The function le is used to find the loop end (that is, the index of the matching ]). The function bf transforms a Brainfuck string to a Julia expression. The macro @bf returns an anonymous function that initializes the memory, the memory index and executes the code generated by bf.

The code generated by bf is not particularly nice to read because it is deeply nested. There are better ways to generate the code but they require more lines (at least, I haven’t found a smart way to do it). You can inspect the code of the function generated by the macro with

@code_warntype @bf(">>++++++[>++++++++<-]+[[>.[>]+<<[->-<<<]>[>+<<]>]>++<++]")()

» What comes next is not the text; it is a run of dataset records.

-- ==== Sys2Proof/Laws/Standstill.lean ====
section
/-! SUPPORT. What ends at a standstill: the orders of the engine, the reports of plan steps, what follows the engine at an
arrival of DRV_STILL, and the ends of a survey. -/

set_option linter.unusedSimpArgs false

namespace Sys2Proof.Machine

/-- Writing an order leaves which active limit it would meet (R28). -/
theorem limitMet_write (o : MotionOrder) (s : State) : (writeOrder o s).limitMet o = s.limitMet o := by
  simp only [writeOrder]; split <;> rfl

/-- An order by the engine toward no active limit reaches the order record and the attention causes alone (R26, R27, R28). -/
theorem engineOrder_free (o : MotionOrder) (s : State) (h : s.engine.order.reason = some .hold ∨ s.limitMet o = none) :
    ∃ x : Port, engineOrder o s = { s with
      engine := { s.engine with order := if s.engine.order.reason = some .hold then s.engine.order else o }
      port := { s.port with attention := x.attention, reported := x.reported } } := by
  obtain ⟨x, hx, _⟩ := engineWrite_reach o s
  refine ⟨x, ?_⟩
  rw [← hx]
  simp only [engineOrder, engineWrite]
  split
  · rfl
  · rename_i hn
    have hl : (writeOrder o s).limitMet o = none := by
      rcases h with h | h
      · exact absurd h hn
      · rw [← h]
        exact limitMet_write o s
    rw [hl]

/-- An order by the engine toward an active limit raises OVERTRAVEL in the step of the operation in progress (R28, R156). -/
theorem engineOrder_met (o : MotionOrder) (s : State) (d : Int) (h : s.engine.order.reason ≠ some .hold) (hl : s.limitMet o = some d) :
    engineOrder o s = raiseFault .overtravel .hold s.engine.operation.step d (writeOrder o s) := by
  simp only [engineOrder, if_neg h]
  have hl : (writeOrder o s).limitMet o = some d := by
    rw [← hl]; exact limitMet_write o s
  rw [hl]
  simp only [writeOrder_engine]

/-- A fault raised stands in the fault list (R156, R157). -/
theorem raiseFault_hasFault (code : FaultCode) (cls : FaultClass) (step : Option Nat) (d : Int) (s : State) :
    (raiseFault code cls step d s).hasFault code cls step d := by
  obtain ⟨q, hq, q1, q2, q3, q4, q5⟩ := raiseFault_recent code cls step d s
  exact ⟨q, recentFault_mem hq, q1, q2, by rw [q3]; simp [State.own], q4, q5⟩

/-- A write of the order record reaches the record and the attention causes alone (R26). -/
theorem writeOrder_noOrder (o : MotionOrder) (s : State) : ∃ x : Port, writeOrder o s = { s with
      engine := { s.engine with order := o }, port := { s.port with attention := x.attention, reported := x.reported } } := by
  simp only [writeOrder]; split
  · rename_i h; exact ⟨s.port, by rw [← h]⟩
  · exact ⟨(addCause .orderChanged (s.setEngine { s.engine with order := o })).port, rfl⟩

/-- An ended seek leaves the record NONE unless it holds reason HOLD (R39). -/
theorem seekFinish_order (c : SeekContext) (s : State) :
    (seekFinish c s).engine.order = if s.engine.order.reason = some .hold then s.engine.order else .none := by
  simp only [seekFinish, operationEnded_order]
  obtain ⟨x, hx, _⟩ := engineWrite_reach .none (s.setEngine { s.engine with refState := c.entry.state, operation := .none })
  rw [hx]; rfl

/-- An ended seek leaves the claim and the yield (R39). -/
theorem seekFinish_plan (c : SeekContext) (s : State) : (seekFinish c s).plan.claim = s.plan.claim ∧ (seekFinish c s).plan.yieldReturn = s.plan.yieldReturn := by
  simp only [seekFinish]
  rw [(operationEnded_frame _).2.1, (operationEnded_frame _).2.2.2.2.1]; simp

/-- A RETRY report with retries left leaves the engine (R146). -/
theorem planRetry_left (i k : Nat) (code : FaultCode) (d : Int) (s : State) (h : s.plan.table[i]? = some ⟨.running, k, none⟩) (hk : 0 < k) :
    (planRetry (some i) code d s).engine = s.engine := by
  have st : s.plan.status i = some .running := by simp [Plan.status, h]
  have lf : (s.plan.table[i]?.map (·.retries)).getD 0 = k := by simp [h]
  simp only [planRetry, st, if_true, lf, if_pos hk]
  simp

/-- The report "ended by a hold" for a step that is RUNNING (R145, R149). -/
theorem planHeld_spec (i k : Nat) (s : State) (h : s.plan.table[i]? = some ⟨.running, k, none⟩) :
    (planHeld (some i) s).plan.running = false ∧
    (s.plan.yieldReturn = true → s.hold.level = .none → (planHeld (some i) s).plan.table[i]? = some ⟨.claiming, k, none⟩ ∧
      (planHeld (some i) s).plan.claim = s.plan.claim ∧ (planHeld (some i) s).plan.claimSent = none) ∧
    ((s.plan.yieldReturn = false ∨ s.hold.level ≠ .none) → (planHeld (some i) s).plan.table[i]? = some ⟨.pending, k, none⟩ ∧
      (planHeld (some i) s).plan.claim = none) := by
  have st : s.plan.status i = some .running := by simp [Plan.status, h]
  have tb : ∀ x, (s.plan.table.modify i (StepState.become x))[i]? = some ⟨x, k, none⟩ := by
    intro x; rw [List.getElem?_modify_eq, h]; rfl
  simp only [planHeld, st, if_true]
  by_cases q : s.plan.yieldReturn = true ∧ s.hold.level = .none
  · rw [if_pos (by simp [q.1, q.2])]
    refine ⟨rfl, fun _ _ => ⟨tb _, rfl, rfl⟩, fun c => ?_⟩
    rcases c with c | c
    · rw [q.1] at c; cases c
    · exact absurd q.2 c
  · rw [if_neg (by simpa using q)]
    exact ⟨rfl, fun a b => absurd ⟨a, b⟩ q, fun _ => ⟨tb _, rfl⟩⟩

Glen · November 22, 2020, 4:17am

using Measurements, Unitful, Unitful.DefaultSymbols
# Calculate the thickness of tinfoil including uncertainties
ρ = (2.7 ± 0.2)g/cm^3    # density of aluminum
# For a roll of tinfoil
mass = (250 ± 10)g
width = (30.5 ± 0.2)cm
length = (14.24 ± 0.2)m
# ρ = mass/(width*length*thickness)
@show thickness = μm(mass/(ρ*width*length))

thickness = μm(mass / (ρ * width * length)) = 21.3 ± 1.8 μm

jlperla · November 22, 2020, 4:57am

Pretty much any of the examples in https://github.com/JuliaApproximation/ApproxFun.jl . Many are less then 7 lines already.

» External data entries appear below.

/-- An approach that stands near its target enters its capture phase, or OVERTRAVEL where the limit is active (R28, R186). -/
theorem stillArrival_entersCapture {p : Nat} (hs : u.still = true) (hx : engineStandstill u = surveyEnterCapture k p u)
    (ho : u.engine.order.reason ≠ some .hold) : ∀ e, (u.surveyPhase k p).dir = e →
    (e = .positive → u.sensing.limPos.level = true → (stillArrival u).hasFault .overtravel .hold none 1) ∧
    (e = .negative → u.sensing.limNeg.level = true → (stillArrival u).hasFault .overtravel .hold none (-1)) ∧
    ((e = .positive → u.sensing.limPos.level = false) → (e = .negative → u.sensing.limNeg.level = false) →
      (stillArrival u).engine = { u.engine with
        operation := .survey (u.surveyPhase k p)
        order := .jog e (if k.kind = .backlash then u.cfg.creep else u.cfg.slow) .survey } ∧
      (stillArrival u).cal.result = u.cal.result ∧ (stillArrival u).hold.level = u.hold.level ∧
      (stillArrival u).plan = u.plan) := by
  rintro e rfl
  obtain ⟨hpos, hneg, hfree⟩ := surveyEnterCapture_spec k p u ho _ _ rfl rfl
  refine ⟨fun hd hl => ?_, fun hd hl => ?_, fun hp hn => ?_⟩
  · exact stillArrival_hasFault hs (hx ▸ hpos hd hl)
  · exact stillArrival_hasFault hs (hx ▸ hneg hd hl)
  · obtain ⟨hengine, hplan, hlevel, -, -, -, hresult, -⟩ := stillArrival_spec u hs _ rfl
    obtain ⟨y, hy⟩ := hfree hp hn
    rw [hengine, hplan, hlevel, hresult, hx, hy]
    exact ⟨rfl, rfl, rfl, rfl⟩

/-- A survey that fails where the drive stands ends with its failing phase, SURVEY_FAILED noted (R186, R189). -/
theorem stillArrival_surveyFails {p : Nat} (hs : u.still = true) (hx : engineStandstill u = surveyFail k p u) :
    u.surveyOver (stillArrival u) ∧
    (stillArrival u).engine.order = (if u.engine.order.reason = some .hold then u.engine.order else .none) ∧
    (stillArrival u).cal.result = some ⟨k.kind, k.mark, .failed, p, k.first, k.second, none, false, u.link.cycle⟩ ∧
    (stillArrival u).hasFault .surveyFailed .note none (p : Int) ∧
    (stillArrival u).cal.pendBacklash = u.cal.pendBacklash ∧ (stillArrival u).hold.level = u.hold.level := by
  obtain ⟨hengine, -, hlevel, -, -, -, hresult, hpend, -⟩ := stillArrival_spec u hs _ rfl
  obtain ⟨-, -, -, horder, hcal, hkept, -, hfault⟩ := surveyFail_still k p u hs
  rw [hengine, hlevel, hresult, hpend, hx, hcal]
  exact ⟨stillArrival_over hs (hx ▸ surveyFail_over k p u hs), horder, rfl, stillArrival_hasFault hs (hx ▸ hfault), rfl,
    hkept⟩

/-- A survey that completes with a fault is over with its result, the pending record as it was (R189). -/
theorem stillArrival_completesWithFault {code : FaultCode} {isHold : Bool} {v : Int} (hs : u.still = true)
    (hx : engineStandstill u = raiseFault code (dispositionClass isHold) none v (surveyFinish k .done false u))
    (hv : k.measure = some v) :
    u.surveyOver (stillArrival u) ∧ (stillArrival u).cal.pendBacklash = u.cal.pendBacklash ∧
    (stillArrival u).cal.result = some ⟨k.kind, k.mark, .done, 0, k.first, k.second, some v, false, u.link.cycle⟩ ∧
    (stillArrival u).hasFault code (dispositionClass isHold) none v := by
  obtain ⟨-, -, -, -, -, -, hresult, hpend, -⟩ := stillArrival_spec u hs _ rfl
  obtain ⟨hover, hdone, hkept, hfault⟩ := raiseFault_complete code isHold k v u
  rw [resultWith_done k v false _ hv] at hdone
  rw [← hx] at hover hdone hkept hfault
  exact ⟨stillArrival_over hs hover, hpend.trans hkept, hresult.trans hdone, stillArrival_hasFault hs hfault⟩

/-- A survey that completes without a fault is over with its result; BACKLASH has its value in the record (R189). -/
theorem stillArrival_completes {v : Int} {filled : Bool} {c : Cal} (hs : u.still = true)
    (hx : engineStandstill u = surveyFinish k .done filled (u.setCal c)) (hv : k.measure = some v) :
    u.surveyOver (stillArrival u) ∧ (stillArrival u).cal.pendBacklash = c.pendBacklash ∧
    (stillArrival u).cal.result = some ⟨k.kind, k.mark, .done, 0, k.first, k.second, some v, filled, u.link.cycle⟩ ∧
    (stillArrival u).engine.order = (if u.engine.order.reason = some .hold then u.engine.order else .none) ∧
    (stillArrival u).hold.faults = u.hold.faults := by
  obtain ⟨hengine, -, -, hfaults, -, -, hresult, hpend, -⟩ := stillArrival_spec u hs _ rfl
  obtain ⟨-, -, horder, hcal, hhold, -⟩ := surveyFinish_spec k .done filled (u.setCal c)
  have hover : u.surveyOver (engineStandstill u) := hx ▸ surveyFinish_over k .done filled (u.setCal c)
  rw [hengine, hfaults, hresult, hpend, hx, hcal, hhold, resultWith_done k v filled _ hv]
  exact ⟨stillArrival_over hs hover, rfl, rfl, horder, rfl⟩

TheCedarPrince · November 22, 2020, 5:18am

You may find this interesting! Was benchmarking the latest on Arrow with its work on DataFrames and a personal project I am working on:

Also, this is just nice to show the clarity of Julia and its ease of use:

FedericoStra · November 22, 2020, 2:54pm

You probably had the global variable m already defined before using Unitful.DefaultSymbols.